** Stored data follows **
-- ==== Sys2Proof/Machine/Datum.lean ====
section
/-! DEFINITION. Configuration commits, the datum recomputed, beacons and their checks, slices and purges (R323, R370 to R397). -/

namespace Sys2Proof.Machine

/-! Staged groups (R370). -/

/-- The staged fields of a group: 0 LANE_MAP, 1 PLAT, 2 BYP_PERMIT, 3 MEMMAP, each with its instances of page and index. -/
def stagedFields (g : Nat) : List (RegD × Nat × Nat) :=
  match g with
  | 0 => (List.range 8).flatMap fun e => (List.range 128).flatMap fun i => [(LNK_LANE_MAP_port, e, i), (LNK_LANE_MAP_valid, e, i)]
  | 1 => ((List.range 64).flatMap fun f => platFields.flatten.map fun d => (d, 0, f)) ++ [(TRV_SELF_endpoint, 0, 0)]
  | 2 => (List.range 64).map fun f => (BYP_PERMIT_outputs, 0, f)
  | 3 => (List.range 4).flatMap fun p => [(MEM_PART_BASE_base, 0, p), (MEM_PART_SIZE_size, 0, p)]
  | _ => []

/-- A field of a group holds a staged change. -/
def State.hasStaged (s : State) (x : RegD × Nat × Nat) : Bool := (s.stg.get? (x.1.key x.2.1 x.2.2 0)).isSome

/-- DTM_STAGED (R370). -/
def State.stagedGroups (s : State) : Nat := ofBits ((List.range 4).filter fun g => (stagedFields g).any s.hasStaged)

/-- A value goes to a field's staged copy; one equal to the value in force stages nothing. -/
def State.stage (s : State) (d : RegD) (v n i : Nat) : State :=
  let x := v % 2 ^ d.w
  { s with stg := if x = s.rd d n i then s.stg.del (d.key n i 0) else s.stg.put (d.key n i 0) x }

/-- A group's staged copy becomes equal to the values in force. -/
def State.unstage (s : State) (g : Nat) : State := { s with stg := (stagedFields g).foldl (fun m x => m.del (x.1.key x.2.1 x.2.2 0)) s.stg }

/-- The groups of a mask that exist. -/
def groupsOf (m : Nat) : List Nat := (List.range 4).filter fun g => bit m g

/-! Commit checks (R323, R372). -/

/-- The port of a lane in the staged map. -/
def State.stagedPort (s : State) (l : Nat) : Option Nat :=
  if s.rdStg LNK_LANE_MAP_valid (l / 128) (l % 128) = 1 then some (s.rdStg LNK_LANE_MAP_port (l / 128) (l % 128)) else none

/-- The staged lane map breaks R323: a port on two fibres, or an enabled port without a lane. -/
def State.mapBad (s : State) : Bool :=
  let ps := allLanes.filterMap fun l => (s.stagedPort l).map fun p => (p, l / 16)
  let clash := ps.any fun x => ps.any fun y => x.1 = y.1 && x.2 ≠ y.2
  clash || (List.range 1024).any fun p => s.flag LP_CFG_enable 0 p && !ps.any fun x => x.1 = p

/-- Base and end of a partition in the staged copy, in units of 16 MiB. -/
def State.stagedPart (s : State) (p : Nat) : Nat × Nat :=
  let b := s.rdStg MEM_PART_BASE_base 0 p
  (b, b + s.rdStg MEM_PART_SIZE_size 0 p)

/-- Two staged partitions overlap, or one ends beyond the data space. -/
def State.partBad (s : State) : Bool :=
  let a := (List.range 4).map s.stagedPart
  let full := a.filter fun x => x.1 < x.2
  full.any (fun x => memTop < x.2 * 2 ^ 24)
    || (List.range full.length).any fun i => (List.range i).any fun j =>
      let x := full.getD i (0, 0)
      let y := full.getD j (0, 0)
      x.1 < y.2 && y.1 < x.2

/-- A bank of an enabled ledger would lie outside the staged ledger partition (R244). -/
def State.bankOut (s : State) : Bool :=
  let p := s.stagedPart 0
  (List.range 16).any fun n => s.flag LDG_CFG_enable 0 n && [0, 1].any fun k =>
    s.ldgBank n k < p.1 * 2 ^ 24 || p.2 * 2 ^ 24 < s.ldgBank n k + s.ldgBankBytes n

/-- A pool in use would be re-formed. -/
def State.poolMoved (s : State) : Bool :=
  let moved := fun p => s.rdStg MEM_PART_BASE_base 0 p ≠ s.rd MEM_PART_BASE_base 0 p || s.rdStg MEM_PART_SIZE_size 0 p ≠ s.rd MEM_PART_SIZE_size 0 p
  (moved 2 && s.used 2 ≠ []) || (moved 1 && s.used 3 ≠ [])

/-- Why a commit of the groups `m` is refused, 0 for none: the lowest reason that holds (R372); `par` names groups in which a staged word fails parity. -/
def State.commitCause (s : State) (m par : Nat) : Nat :=
  if 16 ≤ m || (bit m 0 && s.mapBad) then 1
  else if bit m 3 && s.partBad then 2
  else if bit m 3 && s.bankOut then 3
  else if bit m 3 && s.poolMoved then 4
  else if m &&& par ≠ 0 then 5
  else 0

/-! Commits (R373). -/

/-- A word of the lane map in force, as the module datum covers it. -/
def State.mapWord (s : State) (l : Nat) : Nat := wordOf (fun d => s.rd d (l / 128) (l % 128)) [LNK_LANE_MAP_port, LNK_LANE_MAP_valid]

/-- Lanes that a commit leaves in no port stay READY, carrying LMFs (R339). -/
def State.stayReady (s : State) (ls : List Nat) (old : State) : State :=
  let s := ls.foldl (fun s l => if s.lane l = laneTRAIN then s.setLane l laneREADY else s) s
  ((ls.map (· / 16)).eraseDups).foldl (fun s f => if s.lit f then s.setFib f { s.fib f with timer := (old.fib f).timer } else s) s

/-- READY lanes that the commit adds to a port announce the rejoin of R335 where none stands since they left (DEDUCED, log entry 42). -/
def State.joinReady (s : State) (ls : List Nat) : State :=
  ls.foldl (fun s l => if s.lane l = laneREADY && (s.lanePort l).isSome && !(s.laneX l).sentRej then s.rejoin l else s) s

/-- The staged lane map comes into force: lanes moved out of their port leave service first (R323, R339). -/
def State.commitMap (s : State) : State :=
  let moved := allLanes.filter fun l => (s.lanePort l).isSome && s.stagedPort l ≠ s.lanePort l
  let gone := moved.filter fun l => (s.stagedPort l).isNone && s.laneCarries l
  let t := (s.leave moved 8).stayReady gone s
  let t := allLanes.foldl (fun (t : State) l =>
    let e := l / 128
    let i := l % 128
    if !(t.hasStaged (LNK_LANE_MAP_port, e, i) || t.hasStaged (LNK_LANE_MAP_valid, e, i)) then t else
    let old := t.mapWord l
    let u := ((t.wr LNK_LANE_MAP_port (t.rdStg LNK_LANE_MAP_port e i) e i).wr LNK_LANE_MAP_valid (t.rdStg LNK_LANE_MAP_valid e i) e i).mend TB_LANEMAP 0 l 0
    u.coverMod 0x01 l old (u.mapWord l)) t
  (t.unstage 0).joinReady (allLanes.filter fun l => s.lanePort l ≠ s.stagedPort l)
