-- ==== Sys2Proof/Machine/Dispatch.lean ====
section
/-! DEFINITION. The dispatcher: one arm per command, each a direct call of its meaning. -/

namespace Sys2Proof.Machine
** End of Stored data **
> [Problem details]:
Search the entries above for "mapBad". Return every line that has it.

> [Exercise result]:
def State.mapBad (s : State) : Bool :=
  if 16 ≤ m || (bit m 0 && s.mapBad) then 1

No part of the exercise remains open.